There is something else to be worried about pensions. With the government forcing down real interest rates, the returns on pensions will also go down. That is the pot accumulated to retirement will be much less (due to compound interest) and the returns that the annuity will give will be much less.

 

Those pension funds holding bonds will get a one-off boost every time the interest rates go down, but the impact of pension funds having to hold ever-larger quantities of their funds in near zero-return assets will create the following problems.

1) The pension deficits will balloon, just as companies see operating profits plunge with the recession. The government will have to nationalize the pension funds, to save the businesses.

2) Many people will try to put off retirement, just as the workforce is shrinking. The government will have to subsidize people’s pensions

3) Many financial institutions will be unable to meet existing annuity payments (if those funds are affected), so may offload this onto new annuity quotes, or ask the government to bail them out.

 

The general thinking that we should be lowering interest rates to near zero should be re-visited. With plunging house prices, and the prospect of losing their jobs, folks are not going to buy houses, or incur more debt at the moment.

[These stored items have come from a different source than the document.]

theorem kept_coherentWrite {z0 : State} {s : State} {line : Nat} {be : BitVec 128} {d : Line} {p : W32} {attr : Nat} (k0 :
    Kept z0 s) :
    Kept z0 (coherentWrite s line be d p attr) := by
  unfold coherentWrite
  repeat' first
    | with_reducible assumption | intro _ | with_reducible apply kept_settle | with_reducible apply kept_memStoreBytes
    | with_reducible apply kept_dropProxies | with_reducible apply kept_homeStore
    | (extract_lets +onlyGivenNames x;
        refine (fun (_ : Kept z0 x) => ?_) ?_; (on_goal 1 => rename' x => y); (on_goal 2 => unfold x; clear x))
    | (extract_lets +onlyGivenNames x; rename' x => y) | split | fail_if_no_progress with_reducible apply kept_upd
    | dsimp +zetaDelta only

theorem kept_writePhys {z0 : State} {s : State} {pa : Nat} {bs : List Byte} {attr : Nat} (k0 : Kept z0 s) :
    Kept z0 (writePhys s pa bs attr) := by
  unfold writePhys
  repeat' first
    | with_reducible assumption | intro _ | with_reducible apply kept_coherentWrite | with_reducible apply kept_foldl
    | (extract_lets +onlyGivenNames x;
        refine (fun (_ : Kept z0 x) => ?_) ?_; (on_goal 1 => rename' x => y); (on_goal 2 => unfold x; clear x))
    | (extract_lets +onlyGivenNames x; rename' x => y) | split | fail_if_no_progress with_reducible apply kept_upd
    | refine kept_upd_all ?_ (hm := ?_) | with_reducible exact wf_nil | with_reducible exact memPutLine_wf _ _ _ ‹_›
    | with_reducible exact writeBytes_wf _ _ ‹_› | exact wf_filter _ ‹_› | exact foldl_writeByte_wf _ _ _ (wf_filter _ ‹_›)
    | exact id | dsimp +zetaDelta only

theorem kept_poisonSector {z0 : State} {s : State} {sec : Nat} {o : Byte} (k0 : Kept z0 s) :
    Kept z0 (poisonSector s sec o) := by
  unfold poisonSector
  repeat' first
    | with_reducible assumption | intro _ | with_reducible apply kept_settle | with_reducible apply kept_homeStore
    | with_reducible apply kept_dropProxies | with_reducible apply kept_modSlice
    | (extract_lets +onlyGivenNames x;
        refine (fun (_ : Kept z0 x) => ?_) ?_; (on_goal 1 => rename' x => y); (on_goal 2 => unfold x; clear x))
    | (extract_lets +onlyGivenNames x; rename' x => y) | split | fail_if_no_progress with_reducible apply kept_upd
    | dsimp +zetaDelta only

/-! ### Ops -/

theorem kept_countUe {z0 : State} {s : State} (k0 : Kept z0 s) :
    Kept z0 (countUe s) := by
  unfold countUe
  repeat' first | with_reducible assumption | intro _ | split | fail_if_no_progress with_reducible apply kept_upd

theorem kept_countCe {z0 : State} {s : State} (k0 : Kept z0 s) :
    Kept z0 (countCe s) := by
  unfold countCe
  repeat' first | with_reducible assumption | intro _ | split | fail_if_no_progress with_reducible apply kept_upd

theorem kept_countRetry {z0 : State} {s : State} (k0 : Kept z0 s) :
    Kept z0 (countRetry s) := by
  unfold countRetry
  repeat' first | with_reducible assumption | intro _ | split | fail_if_no_progress with_reducible apply kept_upd

theorem kept_countRet {z0 : State} {s : State} (k0 : Kept z0 s) :
    Kept z0 (countRet s) := by
  unfold countRet
  repeat' first | with_reducible assumption | intro _ | split | fail_if_no_progress with_reducible apply kept_upd

theorem kept_raiseFatal {z0 : State} {s : State} {cause : Nat} {dies : BitVec 9} (k0 : Kept z0 s) :
    Kept z0 (raiseFatal s cause dies) := by
  unfold raiseFatal
  repeat' first | with_reducible assumption | intro _ | split | fail_if_no_progress with_reducible apply kept_upd

theorem kept_pumpQp {z0 : State} {s : State} {q : Nat} (k0 : Kept z0 s) :
    Kept z0 (pumpQp s q) := by
  unfold pumpQp
  repeat' first
    | with_reducible assumption | intro _ | with_reducible apply kept_emits | with_reducible apply kept_setQp
    | (extract_lets +onlyGivenNames x;
        refine (fun (_ : Kept z0 x) => ?_) ?_; (on_goal 1 => rename' x => y); (on_goal 2 => unfold x; clear x))
    | (extract_lets +onlyGivenNames x; rename' x => y)
    | with_reducible refine kept_map ‹Option.map _ _ = some _› (fun _ _ => ?_) | split
    | fail_if_no_progress with_reducible apply kept_upd | dsimp +zetaDelta only

theorem kept_postRequest {z0 : State} {s : State} {q : Nat} {r : QpReq} (k0 : Kept z0 s) :
    Kept z0 (postRequest s q r) := by
  unfold postRequest
  repeat' first
    | with_reducible assumption | intro _ | with_reducible apply kept_pumpQp | with_reducible apply kept_setQp
    | (extract_lets +onlyGivenNames x;
        refine (fun (_ : Kept z0 x) => ?_) ?_; (on_goal 1 => rename' x => y); (on_goal 2 => unfold x; clear x))
    | (extract_lets +onlyGivenNames x; rename' x => y) | split | fail_if_no_progress with_reducible apply kept_upd
    | dsimp +zetaDelta only

theorem kept_deliverEvent {z0 : State} {s : State} {p : Nat} {e : List Byte} (k0 : Kept z0 s) :
    Kept z0 (deliverEvent s p e) := by
  unfold deliverEvent
  repeat' first
    | with_reducible assumption | intro _ | with_reducible apply kept_setPart | with_reducible apply kept_postRequest
    | with_reducible apply kept_emit
    | (extract_lets +onlyGivenNames x;
        refine (fun (_ : Kept z0 x) => ?_) ?_; (on_goal 1 => rename' x => y); (on_goal 2 => unfold x; clear x))
    | (extract_lets +onlyGivenNames x; rename' x => y) | split | fail_if_no_progress with_reducible apply kept_upd
    | dsimp +zetaDelta only

theorem kept_holdEvent {z0 : State} {s : State} {p : Nat} {e : List Byte} (k0 : Kept z0 s) :
    Kept z0 (holdEvent s p e) := by
  unfold holdEvent
  repeat' first
    | with_reducible assumption | intro _ | with_reducible apply kept_modPart | split
    | fail_if_no_progress with_reducible apply kept_upd

theorem kept_postEvent {z0 : State} {s : State} {p : Nat} {e : List Byte} (k0 : Kept z0 s) :
    Kept z0 (postEvent s p e) := by
  unfold postEvent
  repeat' first
    | with_reducible assumption | intro _ | with_reducible apply kept_holdEvent | with_reducible apply kept_deliverEvent
    | (extract_lets +onlyGivenNames x;
        refine (fun (_ : Kept z0 x) => ?_) ?_; (on_goal 1 => rename' x => y); (on_goal 2 => unfold x; clear x))
    | (extract_lets +onlyGivenNames x; rename' x => y) | split | fail_if_no_progress with_reducible apply kept_upd
    | dsimp +zetaDelta only

theorem kept_postEvents {z0 : State} {s : State} {ps : List Nat} {e : List Byte} (k0 : Kept z0 s) :
    Kept z0 (postEvents s ps e) := by
  unfold postEvents
  repeat' first
    | with_reducible assumption | intro _ | with_reducible apply kept_postEvent | with_reducible apply kept_foldl | split
    | fail_if_no_progress with_reducible apply kept_upd

theorem kept_releaseEvents {z0 s : State} {p k : Nat} (k0 : Kept z0 s) : Kept z0 (releaseEvents p k s) := by
  induction k generalizing s with
  | zero => exact k0
  | succ k ih =>
    simp only [releaseEvents]
    split
    · exact k0
    · split
      · exact k0
      · exact ih (kept_deliverEvent (kept_modPart k0))

theorem kept_modTask {z0 : State} {s : State} {tag : Nat} {f : Task → Task} (k0 : Kept z0 s) :
    Kept z0 (modTask s tag f) := by
  unfold modTask
  repeat' first | with_reducible assumption | intro _ | split | fail_if_no_progress with_reducible apply kept_upd

theorem kept_modLaunch {z0 : State} {s : State} {id : Nat} {f : Launch → Launch} (k0 : Kept z0 s) :
    Kept z0 (modLaunch s id f) := by
  unfold modLaunch
  repeat' first | with_reducible assumption | intro _ | split | fail_if_no_progress with_reducible apply kept_upd

theorem kept_agentWrite {z0 : State} {s : State} {p pa : Nat} {bs : List Byte} (k0 : Kept z0 s) :
    Kept z0 (agentWrite s p pa bs) := by
  unfold agentWrite
  repeat' first
    | with_reducible assumption | intro _ | with_reducible apply kept_writePhys | with_reducible apply kept_foldl
    | (extract_lets +onlyGivenNames x;
        refine (fun (_ : Kept z0 x) => ?_) ?_; (on_goal 1 => rename' x => y); (on_goal 2 => unfold x; clear x))
    | (extract_lets +onlyGivenNames x; rename' x => y) | split | fail_if_no_progress with_reducible apply kept_upd
    | dsimp +zetaDelta only

theorem kept_clearRecord {z0 : State} {s : State} {p : Nat} {c : Ctx} {number : Nat} (k0 : Kept z0 s) :
    Kept z0 (clearRecord s p c number) := by
  unfold clearRecord
  repeat' first
    | with_reducible assumption | intro _ | with_reducible apply kept_agentWrite | split
    | fail_if_no_progress with_reducible apply kept_upd

theorem kept_parkGroup {z0 : State} {s : State} {gid : Nat} {k : Park} (k0 : Kept z0 s) :
    Kept z0 (parkGroup s gid k) := by
  unfold parkGroup
  repeat' first
    | with_reducible assumption | intro _ | with_reducible apply kept_setGroup | with_reducible apply kept_setCtx
    | with_reducible apply kept_agentWrite | with_reducible apply kept_postEvent
    | (extract_lets +onlyGivenNames x;
        refine (fun (_ : Kept z0 x) => ?_) ?_; (on_goal 1 => rename' x => y); (on_goal 2 => unfold x; clear x))
    | (extract_lets +onlyGivenNames x; rename' x => y) | with_reducible refine kept_getD (fun _ _ => ?_) ?_
    | with_reducible refine kept_map ‹Option.map _ _ = some _› (fun _ _ => ?_) | split
    | fail_if_no_progress with_reducible apply kept_upd | dsimp +zetaDelta only

theorem kept_parkAt {z0 : State} {s : State} {gid : Nat} {p : Path} {code addr : Nat} {word : W64} {mask : W32} (k0 : Kept z0
    s) :
    Kept z0 (parkAt s gid p code addr word mask) := by
  unfold parkAt
  repeat' first
    | with_reducible assumption | intro _ | with_reducible apply kept_parkGroup | split
    | fail_if_no_progress with_reducible apply kept_upd

/-! ### Memory -/

theorem kept_addJournal {z0 : State} {s : State} {r : JRec} (k0 : Kept z0 s) :
    Kept z0 (addJournal s r) := by
  unfold addJournal
  repeat' first | with_reducible assumption | intro _ | split | fail_if_no_progress with_reducible apply kept_upd

theorem kept_failStock {z0 : State} {s : State} {ch : Nat} (k0 : Kept z0 s) :
    Kept z0 (failStock s ch) := by
  unfold failStock
  repeat' first
    | with_reducible assumption | intro _ | with_reducible apply kept_modChan
    | (extract_lets +onlyGivenNames x;
        refine (fun (_ : Kept z0 x) => ?_) ?_; (on_goal 1 => rename' x => y); (on_goal 2 => unfold x; clear x))
    | (extract_lets +onlyGivenNames x; rename' x => y) | split | fail_if_no_progress with_reducible apply kept_upd
    | dsimp +zetaDelta only

theorem kept_loseRange {z0 : State} {s : State} {base size : Nat} (k0 : Kept z0 s) :
    Kept z0 (loseRange s base size) := by
  unfold loseRange
  repeat' first | with_reducible assumption | intro _ | split | fail_if_no_progress with_reducible apply kept_upd

theorem kept_forceRow {z0 : State} {s : State} {x : Retired} (k0 : Kept z0 s) :
    Kept z0 (forceRow s x) := by
  unfold forceRow
  repeat' first
    | with_reducible assumption | intro _ | with_reducible apply kept_loseRange | with_reducible apply kept_addJournal
    | (extract_lets +onlyGivenNames x;
        refine (fun (_ : Kept z0 x) => ?_) ?_; (on_goal 1 => rename' x => y); (on_goal 2 => unfold x; clear x))
    | (extract_lets +onlyGivenNames x; rename' x => y) | split | fail_if_no_progress with_reducible apply kept_upd
    | dsimp +zetaDelta only

theorem kept_forceRows {z0 : State} {s : State} (k0 : Kept z0 s) :
    Kept z0 (forceRows s) := by
  unfold forceRows
  repeat' first
    | with_reducible assumption | intro _ | with_reducible apply kept_forceRow | with_reducible apply kept_foldl | split
    | fail_if_no_progress with_reducible apply kept_upd

theorem kept_judgeRows {z0 : State} {s : State} {ch : Nat} (k0 : Kept z0 s) :
    Kept z0 (judgeRows s ch) := by
  unfold judgeRows
  repeat' first
    | with_reducible assumption | intro _ | with_reducible apply kept_failStock | with_reducible apply kept_addJournal | split
    | fail_if_no_progress with_reducible apply kept_upd

theorem kept_retireRow {z0 : State} {s : State} {pa : Nat} {inForce : Bool} (k0 : Kept z0 s) :
    Kept z0 (retireRow s pa inForce) := by
  unfold retireRow
  repeat' first
    | with_reducible assumption | intro _ | with_reducible apply kept_forceRow | with_reducible apply kept_countRet
    | with_reducible apply kept_addJournal | with_reducible apply kept_postEvents | with_reducible apply kept_judgeRows
    | with_reducible apply kept_loseRange
    | (extract_lets +onlyGivenNames x;
        refine (fun (_ : Kept z0 x) => ?_) ?_; (on_goal 1 => rename' x => y); (on_goal 2 => unfold x; clear x))
    | (extract_lets +onlyGivenNames x; rename' x => y) | split | fail_if_no_progress with_reducible apply kept_upd
    | dsimp +zetaDelta only

theorem kept_ueUnit {z0 : State} {s : State} {pa : Nat} (k0 : Kept z0 s) :
    Kept z0 (ueUnit s pa) := by
  unfold ueUnit
  repeat' first
    | with_reducible assumption | intro _ | with_reducible apply kept_retireRow | with_reducible apply kept_countUe
    | (extract_lets +onlyGivenNames x;
        refine (fun (_ : Kept z0 x) => ?_) ?_; (on_goal 1 => rename' x => y); (on_goal 2 => unfold x; clear x))
    | (extract_lets +onlyGivenNames x; rename' x => y) | split | fail_if_no_progress with_reducible apply kept_upd
    | dsimp +zetaDelta only

theorem kept_ceUnit {z0 : State} {s : State} {pa : Nat} (k0 : Kept z0 s) :
    Kept z0 (ceUnit s pa) := by
  unfold ceUnit
  repeat' first
    | with_reducible assumption | intro _ | with_reducible apply kept_countCe | with_reducible apply kept_retireRow
    | (extract_lets +onlyGivenNames x;
        refine (fun (_ : Kept z0 x) => ?_) ?_; (on_goal 1 => rename' x => y); (on_goal 2 => unfold x; clear x))
    | (extract_lets +onlyGivenNames x; rename' x => y)
    | with_reducible refine kept_map ‹Option.map _ _ = some _› (fun _ _ => ?_) | split
    | fail_if_no_progress with_reducible apply kept_upd | dsimp +zetaDelta only

theorem kept_garbled {z0 s : State} {pa n : Nat} (k0 : Kept z0 s) : Kept z0 (garbled s pa n) := by
  induction n generalizing s pa with
  | zero => exact k0
  | succ n ih =>
    simp only [garbled]
    exact ih (kept_upd_all (kept_freeVal k0) (hm := fun w => writeLE_wf _ _ _ w))

theorem kept_memEcc {z0 : State} {s : State} {pa : Nat} {f : MemFault} (k0 : Kept z0 s) :
    Kept z0 (memEcc s pa f) := by
  unfold memEcc
  repeat' first
    | with_reducible assumption | intro _ | with_reducible apply kept_ceUnit | with_reducible apply kept_ueUnit
    | with_reducible apply kept_freeVal | with_reducible apply kept_garbled | with_reducible refine kept_of_fst ‹_ = (_, _)› ?_
    | with_reducible refine kept_of_snd ‹_ = (_, _)› ?_
    | (extract_lets +onlyGivenNames x;
        refine (fun (_ : Kept z0 x) => ?_) ?_; (on_goal 1 => rename' x => y); (on_goal 2 => unfold x; clear x))
    | (extract_lets +onlyGivenNames x; rename' x => y) | split | fail_if_no_progress with_reducible apply kept_upd
    | dsimp +zetaDelta only

theorem kept_readMem {z0 : State} {s : State} {line : Nat} {fs : List MemFault} (k0 : Kept z0 s) :
    Kept z0 (readMem s line fs) := by
  unfold readMem
  repeat' first
    | with_reducible assumption | intro _ | with_reducible apply kept_memEcc | with_reducible apply kept_activate
    | with_reducible apply kept_foldl | split | fail_if_no_progress with_reducible apply kept_upd

theorem kept_generateKeys {z0 s : State} (k0 : Kept z0 s) : Kept z0 (generateKeys s) :=
  kept_upd_all k0 (hf := Nat.le_add_right _ _) (hm := id)
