-- ==== Sys2Proof/Laws/KeptFront.lean ====
section
/-! SUPPORT. `Kept` for the operations and meanings of the front end, teams, windows, transfers, coherence messages and host commands. -/

namespace Sys2Proof.Machine

set_option linter.unusedVariables false
set_option linter.tactic.unusedName false
set_option linter.unusedTactic false
set_option linter.unreachableTactic false

/-! ### Front -/

theorem kept_modCmd {z0 : State} {s : State} {p q : Nat} {seq : W32} {f : Cmd → Cmd} (k0 : Kept z0 s) :
    Kept z0 (modCmd s p q seq f) := by
  unfold modCmd
  repeat' first
    | with_reducible assumption | intro _ | with_reducible apply kept_modQueue | split
    | fail_if_no_progress with_reducible apply kept_upd

theorem kept_accountShared {z0 : State} {s : State} (k0 : Kept z0 s) :
    Kept z0 (accountShared s) := by
  unfold accountShared
  repeat' first
    | with_reducible assumption | intro _
    | (extract_lets +onlyGivenNames x;
        refine (fun (_ : Kept z0 x) => ?_) ?_; (on_goal 1 => rename' x => y); (on_goal 2 => unfold x; clear x))
    | (extract_lets +onlyGivenNames x; rename' x => y)
    | with_reducible refine kept_map ‹Option.map _ _ = some _› (fun _ _ => ?_) | split
    | fail_if_no_progress with_reducible apply kept_upd | dsimp +zetaDelta only

theorem kept_stopQueue {z0 : State} {s : State} {p q cause : Nat} {seq : W32} {index : Nat} (k0 : Kept z0 s) :
    Kept z0 (stopQueue s p q cause seq index) := by
  unfold stopQueue
  repeat' first
    | with_reducible assumption | intro _ | with_reducible apply kept_modQueue | with_reducible apply kept_postEvent
    | (extract_lets +onlyGivenNames x;
        refine (fun (_ : Kept z0 x) => ?_) ?_; (on_goal 1 => rename' x => y); (on_goal 2 => unfold x; clear x))
    | (extract_lets +onlyGivenNames x; rename' x => y) | split | fail_if_no_progress with_reducible apply kept_upd
    | dsimp +zetaDelta only

theorem kept_finishCmd {z0 : State} {s : State} {p q : Nat} {seq : W32} {code : Nat} (k0 : Kept z0 s) :
    Kept z0 (finishCmd s p q seq code) := by
  unfold finishCmd
  repeat' first
    | with_reducible assumption | intro _ | with_reducible apply kept_accountShared | with_reducible apply kept_modCmd
    | (extract_lets +onlyGivenNames x;
        refine (fun (_ : Kept z0 x) => ?_) ?_; (on_goal 1 => rename' x => y); (on_goal 2 => unfold x; clear x))
    | (extract_lets +onlyGivenNames x; rename' x => y) | split | fail_if_no_progress with_reducible apply kept_upd
    | dsimp +zetaDelta only

theorem kept_freeVersions {z0 : State} {s : State} {p h : Nat} (k0 : Kept z0 s) :
    Kept z0 (freeVersions s p h) := by
  unfold freeVersions
  repeat' first
    | with_reducible assumption | intro _ | with_reducible apply kept_setGraph
    | (extract_lets +onlyGivenNames x;
        refine (fun (_ : Kept z0 x) => ?_) ?_; (on_goal 1 => rename' x => y); (on_goal 2 => unfold x; clear x))
    | (extract_lets +onlyGivenNames x; rename' x => y) | split | fail_if_no_progress with_reducible apply kept_upd
    | dsimp +zetaDelta only

theorem kept_orphan {z0 : State} {s : State} {gid : Nat} (k0 : Kept z0 s) :
    Kept z0 (orphan s gid) := by
  unfold orphan
  repeat' first
    | with_reducible assumption | intro _ | with_reducible refine kept_map ‹Option.map _ _ = some _› (fun _ _ => ?_) | split
    | fail_if_no_progress with_reducible apply kept_upd

theorem kept_dropGroup {z0 : State} {s : State} {gid : Nat} (k0 : Kept z0 s) :
    Kept z0 (dropGroup s gid) := by
  unfold dropGroup
  repeat' first
    | with_reducible assumption | intro _ | with_reducible apply kept_clearRecord | with_reducible apply kept_setGroup
    | with_reducible apply kept_orphan
    | (extract_lets +onlyGivenNames x;
        refine (fun (_ : Kept z0 x) => ?_) ?_; (on_goal 1 => rename' x => y); (on_goal 2 => unfold x; clear x))
    | (extract_lets +onlyGivenNames x; rename' x => y) | split | fail_if_no_progress with_reducible apply kept_upd
    | dsimp +zetaDelta only

theorem kept_changeL {z0 : State} {s : State} {cl l : Nat} {byLaunch : Bool} (k0 : Kept z0 s) :
    Kept z0 (changeL s cl l byLaunch) := by
  unfold changeL
  repeat' first
    | with_reducible assumption | intro _ | with_reducible apply kept_modCluster | split
    | fail_if_no_progress with_reducible apply kept_upd

theorem kept_returnL {z0 : State} {s : State} {cl : Nat} (k0 : Kept z0 s) :
    Kept z0 (returnL s cl) := by
  unfold returnL
  repeat' first
    | with_reducible assumption | intro _ | with_reducible apply kept_changeL
    | (extract_lets +onlyGivenNames x;
        refine (fun (_ : Kept z0 x) => ?_) ?_; (on_goal 1 => rename' x => y); (on_goal 2 => unfold x; clear x))
    | (extract_lets +onlyGivenNames x; rename' x => y) | split | fail_if_no_progress with_reducible apply kept_upd
    | dsimp +zetaDelta only

theorem kept_returnAt {z0 : State} {s : State} {line : Nat} (k0 : Kept z0 s) :
    Kept z0 (returnAt s line) := by
  unfold returnAt
  repeat' first
    | with_reducible assumption | intro _ | with_reducible apply kept_returnL | split
    | fail_if_no_progress with_reducible apply kept_upd

theorem kept_returnAllL {z0 : State} {s : State} (k0 : Kept z0 s) :
    Kept z0 (returnAllL s) := by
  unfold returnAllL
  repeat' first
    | with_reducible assumption | intro _ | with_reducible apply kept_returnL | with_reducible apply kept_foldl | split
    | fail_if_no_progress with_reducible apply kept_upd

theorem kept_dropTeams {z0 : State} {s : State} {cl : Nat} {sel : Nat → Bool} (k0 : Kept z0 s) :
    Kept z0 (dropTeams s cl sel) := by
  unfold dropTeams
  repeat' first
    | with_reducible assumption | intro _ | with_reducible apply kept_dropGroup | with_reducible apply kept_returnL
    | with_reducible apply kept_modCluster | with_reducible apply kept_foldl
    | (extract_lets +onlyGivenNames x;
        refine (fun (_ : Kept z0 x) => ?_) ?_; (on_goal 1 => rename' x => y); (on_goal 2 => unfold x; clear x))
    | (extract_lets +onlyGivenNames x; rename' x => y) | split | fail_if_no_progress with_reducible apply kept_upd
    | dsimp +zetaDelta only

You are right, Mr Redwood in saying that we should reverse the VAT reduction early. However, along with a few spending cuts, this may be much too little, too late.

 

I would like to substantiate this view with a quick calculation.

How much will annuity rates be affected if the average return was changed. I did a quick spreadsheet calculation, looking at the annuity rates for a £100,000 lump sum for different rates of return.

 

I came up with this table.

 

    Return % Annuity % Income £
    1% 3.29% 3,287
    2% 3.71% 3,708
    3% 4.16% 4,159
    4% 4.64% 4,637
    5% 5.14% 5,142
    6% 5.67% 5,673
    7% 6.23% 6,226
    8% 6.80% 6,801

 

 

   

     The assumptions are listed below, but the basic point that I want to illustrate is that if the average long-term rate of return diminishes, then so will the average payout from the annuity. (The returns do not decrease as quickly, as an annuity eats up some of the capital each year.) If the weighting of lower-yielding, secure bonds is increased and the yield on the new bonds is decreased, then returns on annuities will decrease alarmingly.

In the long-term, if interest rates then go up after a few years of low rates and increasing proportions of bonds to equities, then the value of the pension funds will drop with the fall in bond values. This will more than offset the short-term boost that they got when the interest rates fell.

 

   The old fashioned method of resorting to the printing presses will come none too quick. According to Guido Fawkes the government is already laying the ground for this eventuality.

 

 

The assumptions are

1)     25 year assumed span.

2)     One payment annually and one fixed return at end of the year.

3)     Rate of return is constant.

4)     Income rises by 3% per year.

5)     Management fee of £200 rising by 3% per year.

Her Majesty’s Disloyal Opposition Commit Treason?

Comment just posted in response to this blog, at LabourHome to the idea that Her Majesty’s Loyal Opposition should be accused of treason for talking down the currency.

    To accuse the Tories of treason in talking down sterling would also imply that there comments are heard and taken into consideration. If I were a currency trader, the opinions of an opposition party I would not rate nearly as highly as specialist economists, respected journalists, the Chairman of the Fed, the IMF etc. Further, I would allow for some bias in their views.
    More importantly, I would base my judgements real factors, such as the state of the British financial sector, the current account deficit, or the ability of the government to steer the economy away from the rocks.
Is Peter Kenyon so in awe of the opposition that he believes their comments can be anything more than the splash of a small pebble against a Tsunami?

In brief, it is only a serious act of disloyalty if it has an impact. If nobody takes the oppositions comments seriously in their actions, it will have no impact on the course of sterling or the economy.